Task prompt :: First find the line with "-- ==== Sys2Proof/Tests/Slice0.lean" in the entries below, then set down exactly every line through the line with "theorem test_wellFormed_class5 : wordImplemented", that line included.

Collected data entries ::
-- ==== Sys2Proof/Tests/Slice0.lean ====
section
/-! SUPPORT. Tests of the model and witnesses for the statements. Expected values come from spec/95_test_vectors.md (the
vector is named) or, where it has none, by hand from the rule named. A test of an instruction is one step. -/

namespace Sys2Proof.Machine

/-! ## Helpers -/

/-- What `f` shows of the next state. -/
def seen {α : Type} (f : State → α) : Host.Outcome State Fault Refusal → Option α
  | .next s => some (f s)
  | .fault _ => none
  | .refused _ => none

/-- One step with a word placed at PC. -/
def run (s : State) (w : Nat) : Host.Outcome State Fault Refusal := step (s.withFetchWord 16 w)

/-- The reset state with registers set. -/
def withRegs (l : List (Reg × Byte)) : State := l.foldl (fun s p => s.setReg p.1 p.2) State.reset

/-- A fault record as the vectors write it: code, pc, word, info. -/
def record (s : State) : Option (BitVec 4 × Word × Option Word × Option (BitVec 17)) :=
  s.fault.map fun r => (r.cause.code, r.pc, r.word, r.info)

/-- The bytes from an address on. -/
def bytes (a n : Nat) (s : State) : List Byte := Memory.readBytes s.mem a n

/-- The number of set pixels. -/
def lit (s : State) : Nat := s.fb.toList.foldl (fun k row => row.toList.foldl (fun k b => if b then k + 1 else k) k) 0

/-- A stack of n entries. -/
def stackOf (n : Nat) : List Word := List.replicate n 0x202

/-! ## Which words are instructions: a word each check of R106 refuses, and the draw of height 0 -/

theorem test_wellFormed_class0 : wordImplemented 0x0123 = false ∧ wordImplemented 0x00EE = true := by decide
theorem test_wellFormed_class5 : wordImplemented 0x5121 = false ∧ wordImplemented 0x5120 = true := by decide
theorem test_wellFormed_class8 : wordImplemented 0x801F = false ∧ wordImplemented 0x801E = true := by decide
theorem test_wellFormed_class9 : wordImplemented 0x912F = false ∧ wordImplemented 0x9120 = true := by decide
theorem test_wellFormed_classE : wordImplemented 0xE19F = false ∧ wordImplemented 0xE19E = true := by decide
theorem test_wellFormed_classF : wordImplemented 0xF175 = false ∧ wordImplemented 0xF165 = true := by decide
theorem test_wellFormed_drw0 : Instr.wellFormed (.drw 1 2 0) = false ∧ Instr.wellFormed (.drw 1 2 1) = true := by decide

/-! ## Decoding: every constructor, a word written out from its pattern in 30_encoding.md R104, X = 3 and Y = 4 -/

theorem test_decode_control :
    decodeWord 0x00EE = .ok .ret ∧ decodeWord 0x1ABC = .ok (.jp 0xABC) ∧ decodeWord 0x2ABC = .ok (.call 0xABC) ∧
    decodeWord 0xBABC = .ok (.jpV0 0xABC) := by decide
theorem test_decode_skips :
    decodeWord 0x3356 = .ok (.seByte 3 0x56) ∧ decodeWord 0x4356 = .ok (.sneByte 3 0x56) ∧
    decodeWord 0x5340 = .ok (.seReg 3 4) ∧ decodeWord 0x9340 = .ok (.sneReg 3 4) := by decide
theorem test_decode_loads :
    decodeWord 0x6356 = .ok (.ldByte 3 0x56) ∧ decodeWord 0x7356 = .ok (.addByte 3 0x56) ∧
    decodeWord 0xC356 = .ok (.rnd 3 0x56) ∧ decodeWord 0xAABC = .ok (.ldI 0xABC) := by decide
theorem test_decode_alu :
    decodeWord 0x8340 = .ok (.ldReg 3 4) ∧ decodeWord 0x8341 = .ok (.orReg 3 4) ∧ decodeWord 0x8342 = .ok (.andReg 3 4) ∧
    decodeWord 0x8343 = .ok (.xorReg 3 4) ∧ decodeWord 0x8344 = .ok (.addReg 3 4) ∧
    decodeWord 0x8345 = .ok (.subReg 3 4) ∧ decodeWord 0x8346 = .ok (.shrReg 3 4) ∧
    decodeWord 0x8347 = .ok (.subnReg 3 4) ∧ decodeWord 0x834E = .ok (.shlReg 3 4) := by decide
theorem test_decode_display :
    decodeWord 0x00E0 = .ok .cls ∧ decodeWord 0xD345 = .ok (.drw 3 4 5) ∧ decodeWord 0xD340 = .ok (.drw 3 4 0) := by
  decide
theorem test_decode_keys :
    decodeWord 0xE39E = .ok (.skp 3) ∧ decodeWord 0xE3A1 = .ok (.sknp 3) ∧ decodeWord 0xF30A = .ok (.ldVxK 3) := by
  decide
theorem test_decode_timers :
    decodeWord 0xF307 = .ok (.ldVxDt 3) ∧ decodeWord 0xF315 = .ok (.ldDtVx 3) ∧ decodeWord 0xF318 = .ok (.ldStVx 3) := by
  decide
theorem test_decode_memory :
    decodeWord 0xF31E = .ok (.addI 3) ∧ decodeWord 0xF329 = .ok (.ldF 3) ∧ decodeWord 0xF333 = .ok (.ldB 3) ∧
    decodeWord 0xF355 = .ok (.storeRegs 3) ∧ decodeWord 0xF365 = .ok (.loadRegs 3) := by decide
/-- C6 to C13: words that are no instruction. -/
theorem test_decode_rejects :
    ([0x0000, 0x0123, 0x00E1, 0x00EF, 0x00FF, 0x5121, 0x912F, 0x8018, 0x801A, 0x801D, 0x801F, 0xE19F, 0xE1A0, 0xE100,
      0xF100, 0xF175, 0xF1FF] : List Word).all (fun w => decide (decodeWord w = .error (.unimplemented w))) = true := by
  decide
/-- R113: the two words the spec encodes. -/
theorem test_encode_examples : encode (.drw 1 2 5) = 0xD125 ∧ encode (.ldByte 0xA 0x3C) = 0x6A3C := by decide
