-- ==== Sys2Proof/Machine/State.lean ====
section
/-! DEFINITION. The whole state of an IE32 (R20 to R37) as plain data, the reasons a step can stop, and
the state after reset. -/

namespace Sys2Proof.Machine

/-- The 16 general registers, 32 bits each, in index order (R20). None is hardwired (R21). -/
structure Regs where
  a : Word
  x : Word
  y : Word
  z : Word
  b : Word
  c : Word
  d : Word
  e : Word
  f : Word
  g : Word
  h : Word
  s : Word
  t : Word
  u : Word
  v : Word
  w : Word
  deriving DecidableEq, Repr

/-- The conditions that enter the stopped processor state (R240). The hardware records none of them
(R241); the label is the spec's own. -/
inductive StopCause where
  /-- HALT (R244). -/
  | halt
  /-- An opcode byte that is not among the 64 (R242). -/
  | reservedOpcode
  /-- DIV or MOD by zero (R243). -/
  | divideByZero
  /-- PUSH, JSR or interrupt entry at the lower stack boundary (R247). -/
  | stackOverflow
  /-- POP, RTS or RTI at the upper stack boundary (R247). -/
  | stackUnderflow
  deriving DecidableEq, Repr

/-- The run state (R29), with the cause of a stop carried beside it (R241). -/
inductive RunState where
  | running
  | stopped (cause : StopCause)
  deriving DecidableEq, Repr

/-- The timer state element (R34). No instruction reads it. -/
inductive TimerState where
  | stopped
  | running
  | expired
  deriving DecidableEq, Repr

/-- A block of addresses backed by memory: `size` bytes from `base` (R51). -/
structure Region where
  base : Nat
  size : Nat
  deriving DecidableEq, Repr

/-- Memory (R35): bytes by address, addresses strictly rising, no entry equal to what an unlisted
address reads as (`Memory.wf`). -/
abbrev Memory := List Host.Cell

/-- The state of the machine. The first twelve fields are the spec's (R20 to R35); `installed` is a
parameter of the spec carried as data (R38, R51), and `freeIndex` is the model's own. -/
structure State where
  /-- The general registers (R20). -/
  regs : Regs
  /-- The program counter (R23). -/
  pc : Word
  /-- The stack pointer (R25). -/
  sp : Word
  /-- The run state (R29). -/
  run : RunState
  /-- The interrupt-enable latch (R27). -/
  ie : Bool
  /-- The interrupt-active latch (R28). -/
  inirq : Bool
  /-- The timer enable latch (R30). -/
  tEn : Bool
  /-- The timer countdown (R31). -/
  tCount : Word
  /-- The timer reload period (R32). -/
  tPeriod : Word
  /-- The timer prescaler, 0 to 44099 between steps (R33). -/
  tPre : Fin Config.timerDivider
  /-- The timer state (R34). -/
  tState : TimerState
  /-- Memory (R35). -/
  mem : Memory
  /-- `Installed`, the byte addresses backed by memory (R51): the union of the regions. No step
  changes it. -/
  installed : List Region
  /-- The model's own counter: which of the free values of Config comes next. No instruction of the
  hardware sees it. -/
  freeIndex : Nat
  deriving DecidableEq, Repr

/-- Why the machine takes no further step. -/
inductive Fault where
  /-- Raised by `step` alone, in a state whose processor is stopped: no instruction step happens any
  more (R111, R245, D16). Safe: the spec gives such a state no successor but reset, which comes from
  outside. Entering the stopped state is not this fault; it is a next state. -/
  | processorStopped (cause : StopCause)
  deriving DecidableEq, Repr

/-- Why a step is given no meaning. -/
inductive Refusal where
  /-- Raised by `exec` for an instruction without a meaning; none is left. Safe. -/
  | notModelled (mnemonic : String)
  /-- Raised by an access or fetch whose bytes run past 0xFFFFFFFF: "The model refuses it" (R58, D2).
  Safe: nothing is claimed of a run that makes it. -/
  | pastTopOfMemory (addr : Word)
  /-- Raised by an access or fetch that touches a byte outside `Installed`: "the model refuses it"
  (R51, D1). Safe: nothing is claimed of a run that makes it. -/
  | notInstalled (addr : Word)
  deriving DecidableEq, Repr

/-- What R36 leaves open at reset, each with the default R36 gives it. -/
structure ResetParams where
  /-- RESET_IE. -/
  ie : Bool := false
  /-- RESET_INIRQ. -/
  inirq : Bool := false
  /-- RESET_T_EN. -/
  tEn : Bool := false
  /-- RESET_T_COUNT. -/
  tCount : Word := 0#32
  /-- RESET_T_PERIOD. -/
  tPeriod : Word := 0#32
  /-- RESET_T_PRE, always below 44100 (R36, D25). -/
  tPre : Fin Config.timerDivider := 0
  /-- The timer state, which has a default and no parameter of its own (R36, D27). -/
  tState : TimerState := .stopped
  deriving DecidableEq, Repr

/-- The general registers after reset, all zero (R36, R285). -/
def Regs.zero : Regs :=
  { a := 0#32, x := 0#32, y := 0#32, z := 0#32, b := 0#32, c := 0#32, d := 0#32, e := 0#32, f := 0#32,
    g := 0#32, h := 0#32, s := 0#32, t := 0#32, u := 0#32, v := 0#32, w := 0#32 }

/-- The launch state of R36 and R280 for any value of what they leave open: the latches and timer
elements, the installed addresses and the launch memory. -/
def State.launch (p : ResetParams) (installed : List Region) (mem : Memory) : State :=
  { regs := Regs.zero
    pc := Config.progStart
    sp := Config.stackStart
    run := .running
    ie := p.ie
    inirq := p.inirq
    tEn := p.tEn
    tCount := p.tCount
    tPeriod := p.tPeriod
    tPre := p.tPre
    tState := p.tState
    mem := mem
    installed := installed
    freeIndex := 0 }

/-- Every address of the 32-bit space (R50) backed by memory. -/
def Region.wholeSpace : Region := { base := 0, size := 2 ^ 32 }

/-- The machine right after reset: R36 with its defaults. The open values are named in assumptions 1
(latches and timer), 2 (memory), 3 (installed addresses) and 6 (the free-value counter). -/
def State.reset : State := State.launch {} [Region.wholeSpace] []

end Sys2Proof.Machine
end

--

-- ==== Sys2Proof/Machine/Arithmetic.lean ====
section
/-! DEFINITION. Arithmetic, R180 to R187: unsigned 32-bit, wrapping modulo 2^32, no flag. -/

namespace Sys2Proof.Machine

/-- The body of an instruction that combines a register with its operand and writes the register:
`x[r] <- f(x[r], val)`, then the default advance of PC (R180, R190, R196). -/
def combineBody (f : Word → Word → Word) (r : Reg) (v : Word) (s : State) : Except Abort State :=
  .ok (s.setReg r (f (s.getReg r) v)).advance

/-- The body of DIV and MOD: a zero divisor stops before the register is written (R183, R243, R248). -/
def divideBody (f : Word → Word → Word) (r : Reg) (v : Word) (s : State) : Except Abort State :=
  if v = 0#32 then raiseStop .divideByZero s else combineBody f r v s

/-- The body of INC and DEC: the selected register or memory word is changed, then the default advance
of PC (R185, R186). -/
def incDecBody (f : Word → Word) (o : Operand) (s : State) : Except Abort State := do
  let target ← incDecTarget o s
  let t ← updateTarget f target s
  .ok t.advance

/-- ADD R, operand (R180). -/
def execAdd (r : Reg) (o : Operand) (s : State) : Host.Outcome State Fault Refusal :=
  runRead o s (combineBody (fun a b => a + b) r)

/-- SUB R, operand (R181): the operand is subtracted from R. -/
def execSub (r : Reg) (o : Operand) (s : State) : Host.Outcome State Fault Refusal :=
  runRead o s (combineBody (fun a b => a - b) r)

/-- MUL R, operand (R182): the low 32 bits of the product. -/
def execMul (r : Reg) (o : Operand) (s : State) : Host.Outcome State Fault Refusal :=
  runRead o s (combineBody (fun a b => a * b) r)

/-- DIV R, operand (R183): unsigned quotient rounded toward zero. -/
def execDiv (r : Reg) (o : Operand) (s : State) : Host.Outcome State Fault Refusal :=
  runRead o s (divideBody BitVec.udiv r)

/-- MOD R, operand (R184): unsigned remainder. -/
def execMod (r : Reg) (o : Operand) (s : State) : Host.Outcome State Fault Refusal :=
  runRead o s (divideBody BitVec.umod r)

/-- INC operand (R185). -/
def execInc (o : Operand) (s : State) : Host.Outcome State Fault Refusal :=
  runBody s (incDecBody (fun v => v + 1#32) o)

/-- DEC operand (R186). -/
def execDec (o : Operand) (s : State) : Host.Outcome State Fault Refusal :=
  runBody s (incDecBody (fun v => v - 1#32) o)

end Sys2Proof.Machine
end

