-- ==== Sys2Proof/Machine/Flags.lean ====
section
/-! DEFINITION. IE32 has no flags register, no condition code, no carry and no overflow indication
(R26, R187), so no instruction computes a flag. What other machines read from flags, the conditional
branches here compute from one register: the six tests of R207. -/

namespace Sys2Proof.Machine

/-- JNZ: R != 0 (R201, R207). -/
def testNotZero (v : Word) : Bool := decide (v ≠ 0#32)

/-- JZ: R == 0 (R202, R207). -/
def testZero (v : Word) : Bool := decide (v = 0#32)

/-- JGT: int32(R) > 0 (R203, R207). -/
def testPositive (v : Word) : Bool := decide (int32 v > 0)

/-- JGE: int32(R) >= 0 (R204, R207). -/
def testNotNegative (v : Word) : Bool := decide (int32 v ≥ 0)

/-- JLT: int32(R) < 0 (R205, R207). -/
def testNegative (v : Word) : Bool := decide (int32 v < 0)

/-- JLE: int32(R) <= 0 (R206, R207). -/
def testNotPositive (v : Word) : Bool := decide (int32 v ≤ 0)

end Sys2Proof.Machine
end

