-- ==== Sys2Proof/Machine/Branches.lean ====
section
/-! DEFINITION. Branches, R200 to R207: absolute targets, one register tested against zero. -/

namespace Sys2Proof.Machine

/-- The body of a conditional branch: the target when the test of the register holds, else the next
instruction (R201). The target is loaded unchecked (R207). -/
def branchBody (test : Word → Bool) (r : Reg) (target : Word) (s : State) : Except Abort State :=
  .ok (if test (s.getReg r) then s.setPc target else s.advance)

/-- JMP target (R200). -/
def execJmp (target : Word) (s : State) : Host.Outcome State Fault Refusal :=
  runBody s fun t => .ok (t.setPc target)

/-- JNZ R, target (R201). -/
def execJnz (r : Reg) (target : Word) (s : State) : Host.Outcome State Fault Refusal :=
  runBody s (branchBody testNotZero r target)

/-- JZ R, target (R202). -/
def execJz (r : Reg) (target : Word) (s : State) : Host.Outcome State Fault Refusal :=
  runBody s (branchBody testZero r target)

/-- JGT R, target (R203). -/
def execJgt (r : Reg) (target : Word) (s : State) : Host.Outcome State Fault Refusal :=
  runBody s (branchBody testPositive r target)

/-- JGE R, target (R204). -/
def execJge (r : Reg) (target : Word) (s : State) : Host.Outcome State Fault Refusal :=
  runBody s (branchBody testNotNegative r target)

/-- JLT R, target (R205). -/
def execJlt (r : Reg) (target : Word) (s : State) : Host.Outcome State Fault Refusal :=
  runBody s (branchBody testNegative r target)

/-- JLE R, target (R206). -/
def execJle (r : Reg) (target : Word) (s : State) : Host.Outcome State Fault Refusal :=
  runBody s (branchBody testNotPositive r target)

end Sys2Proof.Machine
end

Exercise solution ::
-- ==== Sys2Proof/Tests/Slice0.lean ====
section
/-! SUPPORT. Tests of the model and witnesses for the statements. Expected values come from spec/95_test_vectors.md (the
vector is named) or, where it has none, by hand from the rule named. A test of an instruction is one step. -/

namespace Sys2Proof.Machine

/-! ## Helpers -/

/-- What `f` shows of the next state. -/
def seen {α : Type} (f : State → α) : Host.Outcome State Fault Refusal → Option α
  | .next s => some (f s)
  | .fault _ => none
  | .refused _ => none

/-- One step with a word placed at PC. -/
def run (s : State) (w : Nat) : Host.Outcome State Fault Refusal := step (s.withFetchWord 16 w)

/-- The reset state with registers set. -/
def withRegs (l : List (Reg × Byte)) : State := l.foldl (fun s p => s.setReg p.1 p.2) State.reset

/-- A fault record as the vectors write it: code, pc, word, info. -/
def record (s : State) : Option (BitVec 4 × Word × Option Word × Option (BitVec 17)) :=
  s.fault.map fun r => (r.cause.code, r.pc, r.word, r.info)

/-- The bytes from an address on. -/
def bytes (a n : Nat) (s : State) : List Byte := Memory.readBytes s.mem a n

/-- The number of set pixels. -/
def lit (s : State) : Nat := s.fb.toList.foldl (fun k row => row.toList.foldl (fun k b => if b then k + 1 else k) k) 0

/-- A stack of n entries. -/
def stackOf (n : Nat) : List Word := List.replicate n 0x202

/-! ## Which words are instructions: a word each check of R106 refuses, and the draw of height 0 -/

theorem test_wellFormed_class0 : wordImplemented 0x0123 = false ∧ wordImplemented 0x00EE = true := by decide
theorem test_wellFormed_class5 : wordImplemented 0x5121 = false ∧ wordImplemented 0x5120 = true := by decide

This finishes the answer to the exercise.